Este é um relatório público e foi produzido pelo BB-Banco de Investimento S.A. (“BB-BI”). As informações e opiniões aqui contidas foram consolidadas ou elaboradas com base em informações obtidas de fontes fidedignas e de boa-fé, tendo sido tomadas medidas razoáveis para assegurar sua exatidão no momento de publicação. Contudo, o BB-BI não garante que tais dados sejam totalmente isentos de distorções e não se compromete com a veracidade dessas informações. Todas as opiniões, estimativas e projeções contidas neste documento referem-se à data presente e derivam do julgamento de nossos analistas de valores mobiliários (“analistas’), podendo ser alteradas a qualquer momento sem aviso prévio. O BB-BI não garante o lucro e não se responsabiliza por decisões de investimentos que venham a ser tomadas com base nas informações divulgadas nesse material, que tem por finalidade apenas informar e servir como instrumento que auxilie a tomada de decisão de investimento, não devendo ser interpretado como material promocional, recomendação, oferta ou solicitação de oferta para comprar ou vender quaisquer títulos e valores mobiliários ou outros instrumentos financeiros. Investimentos nos mercados financeiros e de capitais estão sujeitos a riscos de perda superior ao capital investido. A rentabilidade passada não é garantia de rentabilidade futura.

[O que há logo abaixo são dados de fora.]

-- ==== Sys2Proof/Machine/Device.lean ====
section
/-! DEFINITION. Translation, the scratch aperture and the remote region, device memory behind the last-level cache,
and instruction fetch (08, 22 R403-R404, 01 R20, 09 R204 of the spec). -/

namespace Sys2Proof.Machine

/-- The end of device memory (R172). -/
def devTop : Nat := 0xC000000000
/-- The start of host memory in the physical space (R172). -/
def hostBase : Nat := 0x800000000000

/-! ### Sectors of the last-level cache (R174-R176) -/

/-- The bits of the bytes that a byte mask enables. -/
def wideMask (m : BitVec 64) : Vec :=
  (List.range 64).foldl (fun acc i => if m.getLsbD i then acc ||| BitVec.ofNat 512 (255 <<< (8 * i)) else acc) 0

/-- The byte mask of n bytes from byte i on. -/
def byteMask (i n : Nat) : BitVec 64 := BitVec.ofNat 64 ((2 ^ n - 1) <<< i)

/-- The bytes n from byte i of a sector, as a number. -/
def vecNum (d : Vec) (i n : Nat) : Nat := (d.toNat >>> (8 * i)) % 2 ^ (8 * n)

/-- A number placed at byte i of a sector. -/
def vecAt (i v : Nat) : Vec := BitVec.ofNat 512 (v <<< (8 * i))

/-- The words of a sector that a byte range touches, as a mask of 4-byte words. -/
def wordsOf (i n : Nat) : BitVec 16 :=
  (List.range 16).foldl (fun acc w => if meets i n (4 * w) 4 then acc ||| BitVec.ofNat 16 (1 <<< w) else acc) 0

/-- The 4-byte words that a byte mask covers whole. -/
def fullWords (m : BitVec 64) : BitVec 16 :=
  (List.range 16).foldl (fun acc w => if m.extractLsb' (4 * w) 4 == 15 then acc ||| BitVec.ofNat 16 (1 <<< w) else acc) 0

/-- The 4-byte words that a byte mask touches. -/
def anyWords (m : BitVec 64) : BitVec 16 :=
  (List.range 16).foldl (fun acc w => if m.extractLsb' (4 * w) 4 != 0 then acc ||| BitVec.ofNat 16 (1 <<< w) else acc) 0

/-- The byte mask of a mask of 4-byte words. -/
def bytesOfWords (m : BitVec 16) : BitVec 64 :=
  (List.range 16).foldl (fun acc w => if m.getLsbD w then acc ||| BitVec.ofNat 64 (15 <<< (4 * w)) else acc) 0

/-- The sector that holds a device address, by number PA div 64. -/
def State.sector (s : State) (k : Nat) : Sector := s.llc.get {} k

/-- The 64 bytes that HBM holds for a sector. -/
def State.hbmSector (s : State) (k : Nat) : Vec := BitVec.ofNat 512 (s.hbm.num (64 * k) 64)

/-- The 64 bytes a home slice would return now: the sector's own words over HBM (R174, R175). -/
def State.sectorData (s : State) (k : Nat) : Vec :=
  let x := s.sector k
  if x.v then x.data
  else if x.mask = 0 then s.hbmSector k
  else
    let m := wideMask (bytesOfWords x.mask)
    (s.hbmSector k &&& ~~~m) ||| (x.data &&& m)

/-- A number read at a device address, within one sector, as the home slice returns it. -/
def State.devNum (s : State) (pa n : Nat) : Nat := vecNum (s.sectorData (pa / 64)) (pa % 64) n

/-- Write bytes of one sector to HBM. -/
def State.hbmPut (s : State) (k : Nat) (data : Vec) (m : BitVec 64) : State :=
  let bs := (List.range 64).foldl (fun mem i =>
    if m.getLsbD i then mem.write (64 * k + i) (data.extractLsb' (8 * i) 8) else mem) s.hbm
  let s1 := { s with hbm := bs }
  { s1 with bad := s1.bad.filter (fun g => !(g.kind == 1 && meets g.addr 32 (64 * k) 64
      && m.extractLsb' (g.addr % 64) 32 == BitVec.allOnes 32)) }

/-- Evict a sector (R175): a modified one is written whole, a partial one with word enables. A granule that is uncorrectable
in what is written stays so in HBM (R368). -/
def State.evictSector (s : State) (k : Nat) : State :=
  let x := s.sector k
  let m := if x.v && x.d then BitVec.allOnes 64 else if x.v then 0 else bytesOfWords x.mask
  let s1 := if m = 0 then s else s.hbmPut k x.data m
  let moved := (s1.bad.filter (fun g => g.kind == 2 && decide (g.addr / 64 = k) && m.extractLsb' (g.addr % 64) 8 != 0)).map
    (fun g => { kind := 1, u := 0, addr := g.addr / 32 * 32 : BadGranule })
  { s1 with llc := s1.llc.del k
            bad := s1.bad.filter (fun g => !(g.kind == 2 && decide (g.addr / 64 = k))) ++ moved }

/-- Evict the sectors of a line (R175). -/
def State.evictLine (s : State) (l : Nat) : State :=
  (List.range 4).foldl (fun s i => if s.llc.has (4 * l + i) then s.evictSector (4 * l + i) else s) s

/-- The slice, counted over the device, and the set of a line of 256 bytes (R173). -/
def lineSet (l : Nat) : Nat × Nat :=
  let o := l % (3 * 2 ^ 28)
  (72 * (l / (3 * 2 ^ 28)) + o % 72, o / 72 % 512)

/-- The ways of a slice for expert lines, or for all others (R178). While no way is an expert way, expert lines take
general ways (DESIGN CHOICE, log 68; timing only, R176). -/
def State.ways (s : State) (slice pol : Nat) : Nat :=
  let ew := bits s.pkg.llcpart 7 4
  let rw := if slice % 72 / 8 = 0 then 0 else bits s.pkg.llcpart 11 8
  if 4 ≤ pol && ew != 0 then ew else 16 - rw - ew

/-- The lines that share the set of a line and its use of the ways (R173, R178). -/
def State.waySharers (s : State) (l pol : Nat) : List (Nat × Nat) :=
  let mine (e : Nat × Sector) : Bool := lineSet (e.1 / 4) == lineSet l
    && (bits s.pkg.llcpart 7 4 == 0 || (decide (4 ≤ e.2.pol) == decide (4 ≤ pol)))
  ((s.llc.filter mine).map (fun e => (e.1 / 4, e.2.pol % 4))).foldl (fun (a : List (Nat × Nat)) x =>
    if a.any (fun y => y.1 == x.1) then a else a ++ [x]) []

/-- Room for a line in its set (R173, R176, R178): where its ways are taken, a streaming line leaves first; which of the
others does is timing only. -/
def State.makeRoom (s : State) (l pol : Nat) : State :=
  if s.llc.any (fun e => e.1 / 4 == l) then s
  else
    let q := s.waySharers l pol
    if q.length < s.ways (lineSet l).1 pol then s
    else match q.find? (fun x => x.2 == 1), q with
      | some x, _ => s.evictLine x.1
      | none, x :: _ => s.evictLine x.1
      | none, [] => s

/-- A sector takes its place in the cache. -/
def State.llcPut (s : State) (k : Nat) (x : Sector) : State :=
  let s1 := s.makeRoom (k / 4) x.pol
  { s1 with llc := s1.llc.set k x }

/-- Fill a sector from HBM, the masked words laid over the fill (R175); errors of HBM come with it (R368). -/
def State.fillSector (s : State) (k pol : Nat) : State :=
  let x := s.sector k
  if x.v || s.retired (64 * k) then s else
    let bads := (s.bad.filter (fun g => g.kind == 1 && meets g.addr 32 (64 * k) 64)).flatMap (fun g =>
      ((List.range 4).map (fun i => g.addr + 8 * i)).filterMap (fun a =>
        if (x.mask.extractLsb' ((a % 64) / 4) 2) == 3 then none else some { kind := 2, u := 0, addr := a }))
    let s1 := s.llcPut k { v := true, d := x.mask != 0, mask := 0, data := s.sectorData k, pol := pol }
    { s1 with bad := s1.bad ++ bads }

/-- A load at the home slice (R175, R176): whether it fills, and the state after it. -/
def State.devLoad (s : State) (pa n pol : Nat) : State :=
  let x := s.sector (pa / 64)
  let need := wordsOf (pa % 64) n
  if x.v || (x.mask &&& need) == need then s
  else if pol % 4 = 2 && x.mask == 0 then s
  else s.fillSector (pa / 64) pol

/-- Whether a device read of a range meets an uncorrectable error (R369). -/
def State.devBad (s : State) (pa n : Nat) : Bool :=
  let x := s.sector (pa / 64)
  let need := wordsOf (pa % 64) n
  s.isBad 2 0 pa n || (!x.v && (x.mask &&& need) != need && s.isBad 1 0 pa n)

/-- A store at the home slice: bytes of one sector under a byte mask (R175, R176). -/
def State.devStore (s : State) (k : Nat) (data : Vec) (m : BitVec 64) (pol : Nat) : State :=
  let w := wideMask m
  let lay (old : Vec) : Vec := (old &&& ~~~w) ||| (data &&& w)
  let partly := anyWords m &&& ~~~fullWords m
  let x0 := s.sector k
  let s1 := if !x0.v && (partly &&& ~~~x0.mask) != 0 && !(pol % 4 = 2 && x0.mask == 0) then s.fillSector k pol else s
  let x := s1.sector k
  let absent := !x.v && x.mask == 0
  let s2 :=
    if pol % 4 = 2 && absent then s1
    else if x.v then s1.llcPut k { x with data := lay x.data, d := true }
    else s1.llcPut k { x with data := lay x.data, mask := x.mask ||| anyWords m, pol := pol }
  let s3 := { s2 with bad := s2.bad.filter (fun g => !(g.kind == 2 && decide (g.addr / 64 = k)
      && m.extractLsb' (g.addr % 64) 8 == 255)) }
  if pol % 4 = 2 then s3.hbmPut k data m else s3

/-- Whether a store must merge with an uncorrectable granule (R369): an 8-byte piece held in the cache that the store
covers in part, or a fill that reads the error. -/
def State.devMergeBad (s : State) (k : Nat) (m : BitVec 64) : Bool :=
  let x := s.sector k
  s.bad.any (fun g => g.kind == 2 && decide (g.addr / 64 = k)
      && m.extractLsb' (g.addr % 64) 8 != 0 && m.extractLsb' (g.addr % 64) 8 != 255)
    || s.retired (64 * k) || (!x.v && s.bad.any (fun g => g.kind == 1 && meets g.addr 32 (64 * k) 64
      && (anyWords m &&& ~~~fullWords m &&& ~~~x.mask &&& wordsOf (g.addr % 64) 32) != 0))

/-! ### Host memory -/

/-- A number read at a host physical address. -/
def State.hostNum (s : State) (pa n : Nat) : Nat := s.hostMem.num pa n

/-! ### Page tables (R179-R185) -/

/-- A word of a table or descriptor, read from HBM directly (R185); where device memory ends, a free value (log 67). -/
def State.tableWord (s : State) (pa : Nat) : Word :=
  if pa + 8 ≤ devTop then BitVec.ofNat 64 (s.hbm.num pa 8) else Config.strayWord pa

/-- A table word holds an uncorrectable error (R183). The tables of a retired stack are read by the recovery walker, with
the same results (R189). -/
def State.tableBad (s : State) (pa : Nat) : Bool :=
  s.bad.any (fun g => g.kind == 1 && meets g.addr (granule 1) pa 8)

/-- An entry with v = 1 that is malformed at a level (R182). -/
def malformed (e : Word) (lvl : Nat) : Bool :=
  let leaf := e.getLsbD 1
  let addr := bits e 47 13 * 8192
  let pol := bits e 3 2
  bits e 63 48 != 0 || e.getLsbD 12 || e.getLsbD 7
    || (leaf && lvl == 3) || (!leaf && lvl == 0)
    || (!leaf && (bits e 6 2 != 0 || decide (addr ≥ devTop)))
    || (leaf && (addr % 2 ^ (16 + 10 * lvl) != 0 || (decide (addr ≥ devTop) && decide (addr < hostBase))
        || (pol == 3 && decide (addr < devTop)) || (pol != 3 && decide (addr ≥ hostBase))))

/-- The index of a level (R179). -/
def levelIndex (va : Word) (lvl : Nat) : Nat := (va.toNat >>> (16 + 10 * lvl)) % 1024

/-- Follow the tables from a level down (R183). -/
def State.walkFrom (s : State) (ctx : Nat) (va : Word) : Nat → Nat → Walk
  | lvl, t =>
    let pa := t + 8 * levelIndex va lvl
    let e := s.tableWord pa
    if s.tableBad pa then .dataErr pa
    else if !e.getLsbD 0 then .invalid
    else if malformed e lvl then .malformed
    else if e.getLsbD 1 then
      .ok { ctx := ctx, va := va.toNat / 2 ^ (16 + 10 * lvl) * 2 ^ (16 + 10 * lvl), size := 2 ^ (16 + 10 * lvl),
            frame := bits e 47 13 * 8192, x := e.getLsbD 6, usr := e.getLsbD 5, w := e.getLsbD 4, pol := bits e 3 2 }
    else
      match lvl with
      | 0 => .invalid
      | l + 1 => State.walkFrom s ctx va l (bits e 47 13 * 8192)

/-- The address of word i of a context's descriptor (R180). -/
def State.descAddr (s : State) (ctx i : Nat) : Nat := bits s.pkg.ctxbase 47 6 * 64 + 64 * ctx + 8 * i

/-- Translate by walking (R183). -/
def State.walk (s : State) (ctx : Nat) (va : Word) : Walk :=
  if ctx ≥ bits s.pkg.ctxbase 63 48 then .invalid else
    let a := s.descAddr ctx (if va.getLsbD 55 then 1 else 0)
    let r := s.tableWord a
    if s.tableBad a then .dataErr a
    else if !r.getLsbD 0 then .invalid
    else s.walkFrom ctx va 3 (bits r 47 13 * 8192)

/-- Whether a translation covers an address of a context. -/
def TlbEntry.covers (e : TlbEntry) (ctx : Nat) (va : Word) : Bool :=
  e.ctx == ctx && decide (e.va ≤ va.toNat) && decide (va.toNat < e.va + e.size)

/-- The entry of a hedge's miss-merge table for a context and 64 KiB page (R186). -/
def State.missOf (s : State) (h ctx page : Nat) : Option Miss :=
  (s.hedge h).misses.find? (fun m => m.ctx == ctx && m.page == page)

/-- Translate through a hedge's translation cache (R186): a miss that merged is answered by the walk it waited on, another
walks. -/
def State.translate (s : State) (h ctx : Nat) (va : Word) : Walk :=
  match (s.hedge h).tlb.find? (fun e => e.covers ctx va) with
  | some e => .ok e
  | none => match (s.missOf h ctx (va.toNat / 2 ^ 16)).bind (fun m => m.out) with
    | some w => w
    | none => s.walk ctx va

/-- Install a translation in a hedge's cache of 512 (R186). -/
def Hedge.install (h : Hedge) (e : TlbEntry) : Hedge :=
  if h.tlb.contains e then h else { h with tlb := (e :: h.tlb).take 512 }

/-- The number by which the agent that acts now waits on a miss: the job of an engine, else the thread of the issuing slot. -/
def State.missKey (s : State) : Nat := if s.job = 0 then 2 * (s.thAt s.core s.slot).uid else 2 * s.job + 1

/-- An agent that merged with a miss still waits: a thread whose slot is stalled, or a running job. -/
def State.awaits (s : State) (w : Nat) : Bool :=
  if w % 2 = 0 then s.cores.any (fun c => c.2.slots.any (fun x => x.2.st != .free && x.2.stalled && 2 * x.2.th.uid == w))
  else s.jobs.any (fun j => 2 * j.order + 1 == w && j.st == .running && !j.finished)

Nos termos do art. 22 da Resolução CVM 20/2021, o BB-BI, em conjunto com o Conglomerado Banco do Brasil S.A. (“Grupo”), declaram que (i) podem ser remunerados por serviços prestados ou possuir relações comerciais com a(s) empresa(s) analisada(s) neste relatório ou com pessoa natural ou jurídica, fundo ou universalidade de direitos, que atue representando o mesmo interesse dessa(s) empresa(s); (ii) podem possuir participação acionária direta ou indireta, igual ou superior a 1% do capital social da(s) empresa(s) analisada(s), e poderão adquirir, alienar ou intermediar valores mobiliários da(s) empresa(s) no mercado.